» Stored data
——
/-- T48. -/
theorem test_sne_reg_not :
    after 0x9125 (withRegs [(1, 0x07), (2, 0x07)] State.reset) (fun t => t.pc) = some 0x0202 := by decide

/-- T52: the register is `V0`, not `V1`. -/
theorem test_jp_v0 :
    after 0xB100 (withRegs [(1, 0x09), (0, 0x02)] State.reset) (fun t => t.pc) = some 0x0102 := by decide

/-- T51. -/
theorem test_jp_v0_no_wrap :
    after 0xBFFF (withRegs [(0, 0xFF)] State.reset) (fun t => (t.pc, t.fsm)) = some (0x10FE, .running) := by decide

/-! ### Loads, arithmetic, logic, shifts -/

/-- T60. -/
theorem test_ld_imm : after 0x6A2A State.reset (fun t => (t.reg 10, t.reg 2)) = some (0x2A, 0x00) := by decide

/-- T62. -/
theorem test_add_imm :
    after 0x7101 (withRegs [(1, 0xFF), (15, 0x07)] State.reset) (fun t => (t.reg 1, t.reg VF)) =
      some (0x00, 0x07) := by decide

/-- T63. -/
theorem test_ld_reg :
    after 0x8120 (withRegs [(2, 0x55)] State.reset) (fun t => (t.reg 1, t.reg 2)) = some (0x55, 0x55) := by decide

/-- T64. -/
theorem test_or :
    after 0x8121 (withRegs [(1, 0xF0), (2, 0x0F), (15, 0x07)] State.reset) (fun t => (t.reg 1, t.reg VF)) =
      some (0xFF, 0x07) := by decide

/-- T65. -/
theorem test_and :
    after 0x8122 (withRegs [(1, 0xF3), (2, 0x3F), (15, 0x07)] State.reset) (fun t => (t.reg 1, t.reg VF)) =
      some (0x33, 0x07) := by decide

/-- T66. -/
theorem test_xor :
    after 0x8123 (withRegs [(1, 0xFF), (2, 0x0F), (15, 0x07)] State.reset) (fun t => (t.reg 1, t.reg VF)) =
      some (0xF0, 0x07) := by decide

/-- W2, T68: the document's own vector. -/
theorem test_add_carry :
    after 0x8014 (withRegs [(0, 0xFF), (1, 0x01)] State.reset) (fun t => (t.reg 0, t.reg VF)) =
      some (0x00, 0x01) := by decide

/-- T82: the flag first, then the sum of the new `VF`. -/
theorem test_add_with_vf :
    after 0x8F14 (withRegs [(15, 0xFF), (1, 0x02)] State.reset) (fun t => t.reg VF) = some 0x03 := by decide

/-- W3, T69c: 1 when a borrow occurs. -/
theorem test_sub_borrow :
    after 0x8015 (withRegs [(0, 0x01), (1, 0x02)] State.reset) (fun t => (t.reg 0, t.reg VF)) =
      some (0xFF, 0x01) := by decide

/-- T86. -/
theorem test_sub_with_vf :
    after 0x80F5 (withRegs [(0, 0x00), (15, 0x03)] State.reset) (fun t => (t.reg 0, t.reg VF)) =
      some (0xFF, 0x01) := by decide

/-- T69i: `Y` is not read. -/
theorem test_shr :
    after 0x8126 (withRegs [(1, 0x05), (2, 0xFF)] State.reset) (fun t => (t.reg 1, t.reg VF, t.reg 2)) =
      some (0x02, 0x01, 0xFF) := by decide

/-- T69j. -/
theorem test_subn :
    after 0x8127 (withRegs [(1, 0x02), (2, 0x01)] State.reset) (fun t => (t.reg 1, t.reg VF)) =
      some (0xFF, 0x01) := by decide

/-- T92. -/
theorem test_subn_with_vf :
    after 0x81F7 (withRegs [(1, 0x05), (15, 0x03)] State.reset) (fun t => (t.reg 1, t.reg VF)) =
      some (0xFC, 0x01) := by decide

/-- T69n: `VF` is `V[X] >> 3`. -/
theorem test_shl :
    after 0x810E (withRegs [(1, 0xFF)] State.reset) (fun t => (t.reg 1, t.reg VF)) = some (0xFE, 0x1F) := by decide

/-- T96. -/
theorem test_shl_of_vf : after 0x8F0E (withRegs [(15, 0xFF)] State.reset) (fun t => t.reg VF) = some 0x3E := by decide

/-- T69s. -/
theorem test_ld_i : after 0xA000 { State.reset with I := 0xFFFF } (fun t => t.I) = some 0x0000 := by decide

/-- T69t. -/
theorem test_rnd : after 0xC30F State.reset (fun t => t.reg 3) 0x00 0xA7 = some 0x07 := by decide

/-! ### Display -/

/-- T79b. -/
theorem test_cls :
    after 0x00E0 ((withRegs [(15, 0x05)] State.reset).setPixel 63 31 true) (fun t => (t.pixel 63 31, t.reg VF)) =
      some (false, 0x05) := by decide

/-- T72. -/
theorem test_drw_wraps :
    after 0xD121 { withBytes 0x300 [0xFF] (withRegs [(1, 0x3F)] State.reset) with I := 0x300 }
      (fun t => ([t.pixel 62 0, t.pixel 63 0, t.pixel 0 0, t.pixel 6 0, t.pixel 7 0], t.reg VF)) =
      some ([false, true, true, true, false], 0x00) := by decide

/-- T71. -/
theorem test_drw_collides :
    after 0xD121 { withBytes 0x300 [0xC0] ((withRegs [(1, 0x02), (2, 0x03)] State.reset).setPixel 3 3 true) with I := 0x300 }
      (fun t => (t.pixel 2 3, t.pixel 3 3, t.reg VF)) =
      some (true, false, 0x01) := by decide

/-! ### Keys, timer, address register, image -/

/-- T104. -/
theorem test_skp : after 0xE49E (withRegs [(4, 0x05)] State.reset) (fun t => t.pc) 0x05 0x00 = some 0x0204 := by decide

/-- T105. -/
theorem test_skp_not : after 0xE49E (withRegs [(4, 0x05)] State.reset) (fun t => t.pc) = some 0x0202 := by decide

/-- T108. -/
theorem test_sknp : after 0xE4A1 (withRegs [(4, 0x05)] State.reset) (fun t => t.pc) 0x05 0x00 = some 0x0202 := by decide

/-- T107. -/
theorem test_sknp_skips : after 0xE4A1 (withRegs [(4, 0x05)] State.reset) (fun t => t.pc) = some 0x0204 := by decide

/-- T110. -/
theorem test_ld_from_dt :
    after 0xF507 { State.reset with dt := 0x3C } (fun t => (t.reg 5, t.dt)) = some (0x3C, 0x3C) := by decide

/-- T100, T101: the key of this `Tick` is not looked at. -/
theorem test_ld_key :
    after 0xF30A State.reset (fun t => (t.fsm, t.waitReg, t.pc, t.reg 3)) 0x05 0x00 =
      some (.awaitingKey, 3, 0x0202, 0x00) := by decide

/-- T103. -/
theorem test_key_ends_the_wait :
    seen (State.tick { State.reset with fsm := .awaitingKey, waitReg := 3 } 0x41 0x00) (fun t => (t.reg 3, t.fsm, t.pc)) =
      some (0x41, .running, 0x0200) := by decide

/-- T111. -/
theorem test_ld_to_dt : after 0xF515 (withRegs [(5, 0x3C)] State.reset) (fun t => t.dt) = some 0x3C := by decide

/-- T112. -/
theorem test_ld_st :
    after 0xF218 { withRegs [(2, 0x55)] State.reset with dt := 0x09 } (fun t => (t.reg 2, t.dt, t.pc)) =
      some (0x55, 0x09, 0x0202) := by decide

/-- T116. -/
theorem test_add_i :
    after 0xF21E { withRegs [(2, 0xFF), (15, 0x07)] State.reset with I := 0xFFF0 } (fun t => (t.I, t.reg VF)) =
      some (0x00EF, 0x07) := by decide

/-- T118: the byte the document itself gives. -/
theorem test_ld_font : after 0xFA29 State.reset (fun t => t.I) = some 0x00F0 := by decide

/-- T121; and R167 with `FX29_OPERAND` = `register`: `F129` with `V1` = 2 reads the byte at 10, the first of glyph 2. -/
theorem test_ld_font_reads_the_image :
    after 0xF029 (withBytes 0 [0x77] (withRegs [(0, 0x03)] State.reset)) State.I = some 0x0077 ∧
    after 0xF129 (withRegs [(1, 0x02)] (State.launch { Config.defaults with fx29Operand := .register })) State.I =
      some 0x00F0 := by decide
——
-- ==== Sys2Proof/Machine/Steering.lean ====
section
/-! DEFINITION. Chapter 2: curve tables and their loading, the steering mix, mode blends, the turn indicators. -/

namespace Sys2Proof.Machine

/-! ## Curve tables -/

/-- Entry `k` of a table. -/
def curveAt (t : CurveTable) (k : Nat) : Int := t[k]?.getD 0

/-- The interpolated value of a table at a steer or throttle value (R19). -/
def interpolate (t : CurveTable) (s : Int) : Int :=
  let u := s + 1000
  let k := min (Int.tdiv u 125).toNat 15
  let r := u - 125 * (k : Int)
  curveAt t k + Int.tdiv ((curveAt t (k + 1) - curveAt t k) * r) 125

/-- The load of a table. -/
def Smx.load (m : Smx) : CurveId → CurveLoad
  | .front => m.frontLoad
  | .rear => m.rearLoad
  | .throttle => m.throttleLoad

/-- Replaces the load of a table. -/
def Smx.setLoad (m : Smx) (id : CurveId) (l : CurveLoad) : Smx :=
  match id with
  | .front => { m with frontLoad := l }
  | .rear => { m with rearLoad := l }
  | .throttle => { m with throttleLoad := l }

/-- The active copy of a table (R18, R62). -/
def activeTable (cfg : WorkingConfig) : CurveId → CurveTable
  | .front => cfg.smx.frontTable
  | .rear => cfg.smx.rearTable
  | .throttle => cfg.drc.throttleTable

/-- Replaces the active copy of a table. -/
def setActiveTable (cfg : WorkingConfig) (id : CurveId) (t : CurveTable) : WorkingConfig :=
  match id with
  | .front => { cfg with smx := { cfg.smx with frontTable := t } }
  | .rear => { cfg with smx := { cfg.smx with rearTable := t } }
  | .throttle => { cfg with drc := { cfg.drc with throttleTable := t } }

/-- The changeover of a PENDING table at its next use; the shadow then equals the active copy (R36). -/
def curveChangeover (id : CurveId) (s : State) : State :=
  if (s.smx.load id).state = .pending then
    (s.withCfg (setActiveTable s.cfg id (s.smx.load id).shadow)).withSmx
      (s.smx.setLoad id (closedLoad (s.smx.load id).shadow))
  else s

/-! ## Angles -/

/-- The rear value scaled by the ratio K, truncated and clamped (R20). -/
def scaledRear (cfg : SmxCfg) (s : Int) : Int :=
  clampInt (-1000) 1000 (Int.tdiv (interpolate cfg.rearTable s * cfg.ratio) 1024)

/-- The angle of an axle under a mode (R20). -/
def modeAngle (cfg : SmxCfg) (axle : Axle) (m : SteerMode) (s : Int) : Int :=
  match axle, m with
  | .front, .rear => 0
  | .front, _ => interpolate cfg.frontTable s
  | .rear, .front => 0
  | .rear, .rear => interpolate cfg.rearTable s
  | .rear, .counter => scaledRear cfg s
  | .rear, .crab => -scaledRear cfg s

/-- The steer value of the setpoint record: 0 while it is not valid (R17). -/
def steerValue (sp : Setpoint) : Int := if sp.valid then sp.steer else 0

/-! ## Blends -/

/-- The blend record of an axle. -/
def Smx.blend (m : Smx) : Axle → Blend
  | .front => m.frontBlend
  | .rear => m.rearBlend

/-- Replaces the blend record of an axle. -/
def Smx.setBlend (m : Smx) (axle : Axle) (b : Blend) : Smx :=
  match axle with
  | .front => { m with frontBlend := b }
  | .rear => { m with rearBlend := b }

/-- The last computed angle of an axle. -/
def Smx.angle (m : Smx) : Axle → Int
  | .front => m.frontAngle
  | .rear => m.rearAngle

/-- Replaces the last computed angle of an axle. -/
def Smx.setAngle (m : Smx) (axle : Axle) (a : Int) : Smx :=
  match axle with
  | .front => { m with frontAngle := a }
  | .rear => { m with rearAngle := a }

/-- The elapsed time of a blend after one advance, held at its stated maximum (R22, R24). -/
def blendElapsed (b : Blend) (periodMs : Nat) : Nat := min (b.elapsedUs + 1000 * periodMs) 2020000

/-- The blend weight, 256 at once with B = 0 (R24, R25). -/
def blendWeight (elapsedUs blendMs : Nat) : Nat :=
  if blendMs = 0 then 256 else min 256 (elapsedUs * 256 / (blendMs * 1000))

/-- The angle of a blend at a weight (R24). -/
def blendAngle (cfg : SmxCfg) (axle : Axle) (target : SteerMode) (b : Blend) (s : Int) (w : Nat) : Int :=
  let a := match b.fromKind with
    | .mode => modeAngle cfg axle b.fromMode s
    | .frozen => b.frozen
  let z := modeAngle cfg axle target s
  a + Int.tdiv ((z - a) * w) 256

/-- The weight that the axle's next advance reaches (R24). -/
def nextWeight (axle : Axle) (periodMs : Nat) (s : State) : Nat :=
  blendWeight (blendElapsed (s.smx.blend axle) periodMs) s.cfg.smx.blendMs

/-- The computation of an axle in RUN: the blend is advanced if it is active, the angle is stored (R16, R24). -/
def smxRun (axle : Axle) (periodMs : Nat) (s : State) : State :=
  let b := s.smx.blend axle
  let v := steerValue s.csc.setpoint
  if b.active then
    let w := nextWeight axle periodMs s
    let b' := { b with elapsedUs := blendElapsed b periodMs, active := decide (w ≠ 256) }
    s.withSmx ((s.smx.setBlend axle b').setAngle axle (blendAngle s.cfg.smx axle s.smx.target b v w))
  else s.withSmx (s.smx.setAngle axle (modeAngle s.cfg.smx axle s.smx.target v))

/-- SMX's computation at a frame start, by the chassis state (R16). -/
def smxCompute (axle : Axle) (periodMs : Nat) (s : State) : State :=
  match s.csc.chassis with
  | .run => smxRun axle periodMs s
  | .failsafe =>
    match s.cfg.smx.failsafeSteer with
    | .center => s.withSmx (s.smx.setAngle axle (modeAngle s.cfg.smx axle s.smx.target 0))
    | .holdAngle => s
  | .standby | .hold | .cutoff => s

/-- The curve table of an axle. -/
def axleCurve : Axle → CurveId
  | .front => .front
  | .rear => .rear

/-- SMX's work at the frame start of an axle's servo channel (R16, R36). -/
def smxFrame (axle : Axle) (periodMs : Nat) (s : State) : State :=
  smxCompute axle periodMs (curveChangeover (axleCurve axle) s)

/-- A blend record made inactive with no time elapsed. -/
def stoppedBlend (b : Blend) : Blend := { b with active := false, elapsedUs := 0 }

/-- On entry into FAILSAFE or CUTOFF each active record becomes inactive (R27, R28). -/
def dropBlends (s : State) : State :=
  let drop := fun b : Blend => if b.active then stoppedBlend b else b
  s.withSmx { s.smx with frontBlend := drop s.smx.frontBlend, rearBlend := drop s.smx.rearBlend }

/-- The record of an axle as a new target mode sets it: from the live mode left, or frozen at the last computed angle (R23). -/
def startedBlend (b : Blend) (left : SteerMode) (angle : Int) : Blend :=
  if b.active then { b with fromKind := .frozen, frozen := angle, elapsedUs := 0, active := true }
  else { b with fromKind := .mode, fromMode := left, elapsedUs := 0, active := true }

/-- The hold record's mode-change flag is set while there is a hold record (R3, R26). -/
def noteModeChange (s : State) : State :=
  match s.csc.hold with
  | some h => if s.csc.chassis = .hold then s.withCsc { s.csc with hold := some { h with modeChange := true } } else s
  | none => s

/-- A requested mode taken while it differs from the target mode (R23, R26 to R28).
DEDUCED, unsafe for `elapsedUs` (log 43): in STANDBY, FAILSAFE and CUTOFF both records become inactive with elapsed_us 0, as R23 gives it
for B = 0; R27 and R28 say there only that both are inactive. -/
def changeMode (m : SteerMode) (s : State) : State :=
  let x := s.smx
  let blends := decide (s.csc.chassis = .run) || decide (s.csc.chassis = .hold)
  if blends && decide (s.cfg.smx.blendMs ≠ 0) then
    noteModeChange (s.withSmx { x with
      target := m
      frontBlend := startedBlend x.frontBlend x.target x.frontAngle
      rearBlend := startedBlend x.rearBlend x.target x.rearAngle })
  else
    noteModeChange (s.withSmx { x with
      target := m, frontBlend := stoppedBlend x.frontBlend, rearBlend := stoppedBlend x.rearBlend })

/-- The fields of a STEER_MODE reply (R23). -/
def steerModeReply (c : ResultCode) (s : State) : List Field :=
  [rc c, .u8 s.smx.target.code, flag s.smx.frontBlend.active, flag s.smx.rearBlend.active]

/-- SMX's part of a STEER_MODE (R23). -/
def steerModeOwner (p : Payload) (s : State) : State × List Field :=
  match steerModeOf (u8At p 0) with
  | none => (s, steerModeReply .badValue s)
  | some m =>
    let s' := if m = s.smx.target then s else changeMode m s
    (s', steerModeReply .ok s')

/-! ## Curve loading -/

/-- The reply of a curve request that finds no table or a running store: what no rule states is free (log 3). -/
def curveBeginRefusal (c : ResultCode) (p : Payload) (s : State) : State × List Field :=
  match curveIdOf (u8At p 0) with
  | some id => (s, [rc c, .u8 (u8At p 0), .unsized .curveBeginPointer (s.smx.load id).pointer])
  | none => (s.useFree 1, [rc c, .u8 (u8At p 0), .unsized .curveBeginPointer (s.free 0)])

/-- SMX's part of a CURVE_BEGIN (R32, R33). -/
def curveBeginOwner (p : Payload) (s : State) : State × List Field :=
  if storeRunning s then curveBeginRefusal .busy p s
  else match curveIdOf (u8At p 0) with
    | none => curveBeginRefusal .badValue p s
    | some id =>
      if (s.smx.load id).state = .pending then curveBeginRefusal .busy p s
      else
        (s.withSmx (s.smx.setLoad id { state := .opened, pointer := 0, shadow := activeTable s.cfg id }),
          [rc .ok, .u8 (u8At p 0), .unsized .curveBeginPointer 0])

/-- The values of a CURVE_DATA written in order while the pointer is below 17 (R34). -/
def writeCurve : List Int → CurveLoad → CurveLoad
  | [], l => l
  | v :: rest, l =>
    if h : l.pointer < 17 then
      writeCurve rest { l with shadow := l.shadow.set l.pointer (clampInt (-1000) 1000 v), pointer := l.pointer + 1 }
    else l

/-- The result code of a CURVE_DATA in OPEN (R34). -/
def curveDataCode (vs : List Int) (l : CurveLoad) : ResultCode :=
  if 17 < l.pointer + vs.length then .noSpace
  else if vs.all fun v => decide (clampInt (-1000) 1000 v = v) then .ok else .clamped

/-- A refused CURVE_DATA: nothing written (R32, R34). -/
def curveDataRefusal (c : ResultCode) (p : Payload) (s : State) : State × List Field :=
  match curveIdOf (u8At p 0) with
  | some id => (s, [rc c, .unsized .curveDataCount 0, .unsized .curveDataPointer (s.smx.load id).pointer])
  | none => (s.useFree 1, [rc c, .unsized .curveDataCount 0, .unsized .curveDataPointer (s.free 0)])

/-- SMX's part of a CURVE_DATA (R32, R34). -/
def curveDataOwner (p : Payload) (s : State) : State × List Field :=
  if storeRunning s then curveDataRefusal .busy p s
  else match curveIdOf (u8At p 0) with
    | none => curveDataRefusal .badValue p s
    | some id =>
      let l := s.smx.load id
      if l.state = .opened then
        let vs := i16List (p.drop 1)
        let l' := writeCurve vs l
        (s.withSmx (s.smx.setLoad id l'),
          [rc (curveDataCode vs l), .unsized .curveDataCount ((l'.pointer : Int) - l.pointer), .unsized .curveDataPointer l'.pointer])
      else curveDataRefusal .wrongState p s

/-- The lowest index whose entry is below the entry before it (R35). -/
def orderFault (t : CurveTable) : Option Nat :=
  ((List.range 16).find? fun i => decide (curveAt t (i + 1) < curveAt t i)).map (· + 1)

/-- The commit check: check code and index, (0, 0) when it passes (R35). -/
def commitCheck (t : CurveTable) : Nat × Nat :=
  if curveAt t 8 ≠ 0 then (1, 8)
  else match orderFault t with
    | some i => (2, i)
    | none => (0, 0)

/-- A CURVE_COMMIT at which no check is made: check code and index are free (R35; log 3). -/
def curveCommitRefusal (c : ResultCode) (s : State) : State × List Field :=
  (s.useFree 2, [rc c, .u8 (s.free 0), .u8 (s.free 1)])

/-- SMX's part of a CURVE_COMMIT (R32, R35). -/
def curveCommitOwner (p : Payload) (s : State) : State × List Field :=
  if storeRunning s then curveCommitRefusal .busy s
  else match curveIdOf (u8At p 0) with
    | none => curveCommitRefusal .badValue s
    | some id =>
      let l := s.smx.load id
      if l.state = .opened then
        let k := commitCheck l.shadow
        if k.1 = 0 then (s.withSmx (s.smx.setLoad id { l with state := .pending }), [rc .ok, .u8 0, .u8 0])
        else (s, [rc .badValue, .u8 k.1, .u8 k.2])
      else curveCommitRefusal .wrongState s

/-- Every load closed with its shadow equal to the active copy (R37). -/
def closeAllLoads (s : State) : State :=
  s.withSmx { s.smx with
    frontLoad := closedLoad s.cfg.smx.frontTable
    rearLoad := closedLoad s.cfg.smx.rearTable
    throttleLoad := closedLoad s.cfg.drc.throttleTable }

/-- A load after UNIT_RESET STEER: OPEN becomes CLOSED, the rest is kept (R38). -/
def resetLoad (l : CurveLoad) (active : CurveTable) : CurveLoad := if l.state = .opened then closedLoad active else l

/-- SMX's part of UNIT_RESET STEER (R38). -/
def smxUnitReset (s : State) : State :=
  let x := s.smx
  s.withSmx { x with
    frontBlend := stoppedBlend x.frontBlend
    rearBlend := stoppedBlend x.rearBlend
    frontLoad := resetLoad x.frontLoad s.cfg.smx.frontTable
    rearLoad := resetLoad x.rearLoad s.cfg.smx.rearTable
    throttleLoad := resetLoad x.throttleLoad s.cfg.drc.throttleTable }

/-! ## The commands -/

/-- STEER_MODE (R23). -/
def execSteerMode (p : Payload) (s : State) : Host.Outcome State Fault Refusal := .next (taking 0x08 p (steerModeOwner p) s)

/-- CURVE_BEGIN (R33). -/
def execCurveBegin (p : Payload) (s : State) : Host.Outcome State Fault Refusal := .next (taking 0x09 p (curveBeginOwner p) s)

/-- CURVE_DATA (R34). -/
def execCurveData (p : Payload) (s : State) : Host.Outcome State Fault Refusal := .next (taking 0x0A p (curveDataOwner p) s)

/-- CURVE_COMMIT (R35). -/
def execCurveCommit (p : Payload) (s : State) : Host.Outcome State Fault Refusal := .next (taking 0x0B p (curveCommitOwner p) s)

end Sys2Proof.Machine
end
——
» Work request
In your answer, include only the lines above starting at the line that holds "some (true, false, 0x01) := by decide" and ending at the line that holds "0x3C) := by decide", copied exactly.

» Output for this exercise
      some (true, false, 0x01) := by decide

/-! ### Keys, timer, address register, image -/

/-- T104. -/
theorem test_skp : after 0xE49E (withRegs [(4, 0x05)] State.reset) (fun t => t.pc) 0x05 0x00 = some 0x0204 := by decide

/-- T105. -/
theorem test_skp_not : after 0xE49E (withRegs [(4, 0x05)] State.reset) (fun t => t.pc) = some 0x0202 := by decide

/-- T108. -/
theorem test_sknp : after 0xE4A1 (withRegs [(4, 0x05)] State.reset) (fun t => t.pc) 0x05 0x00 = some 0x0202 := by decide

/-- T107. -/
theorem test_sknp_skips : after 0xE4A1 (withRegs [(4, 0x05)] State.reset) (fun t => t.pc) = some 0x0204 := by decide

/-- T110. -/
theorem test_ld_from_dt :
    after 0xF507 { State.reset with dt := 0x3C } (fun t => (t.reg 5, t.dt)) = some (0x3C, 0x3C) := by decide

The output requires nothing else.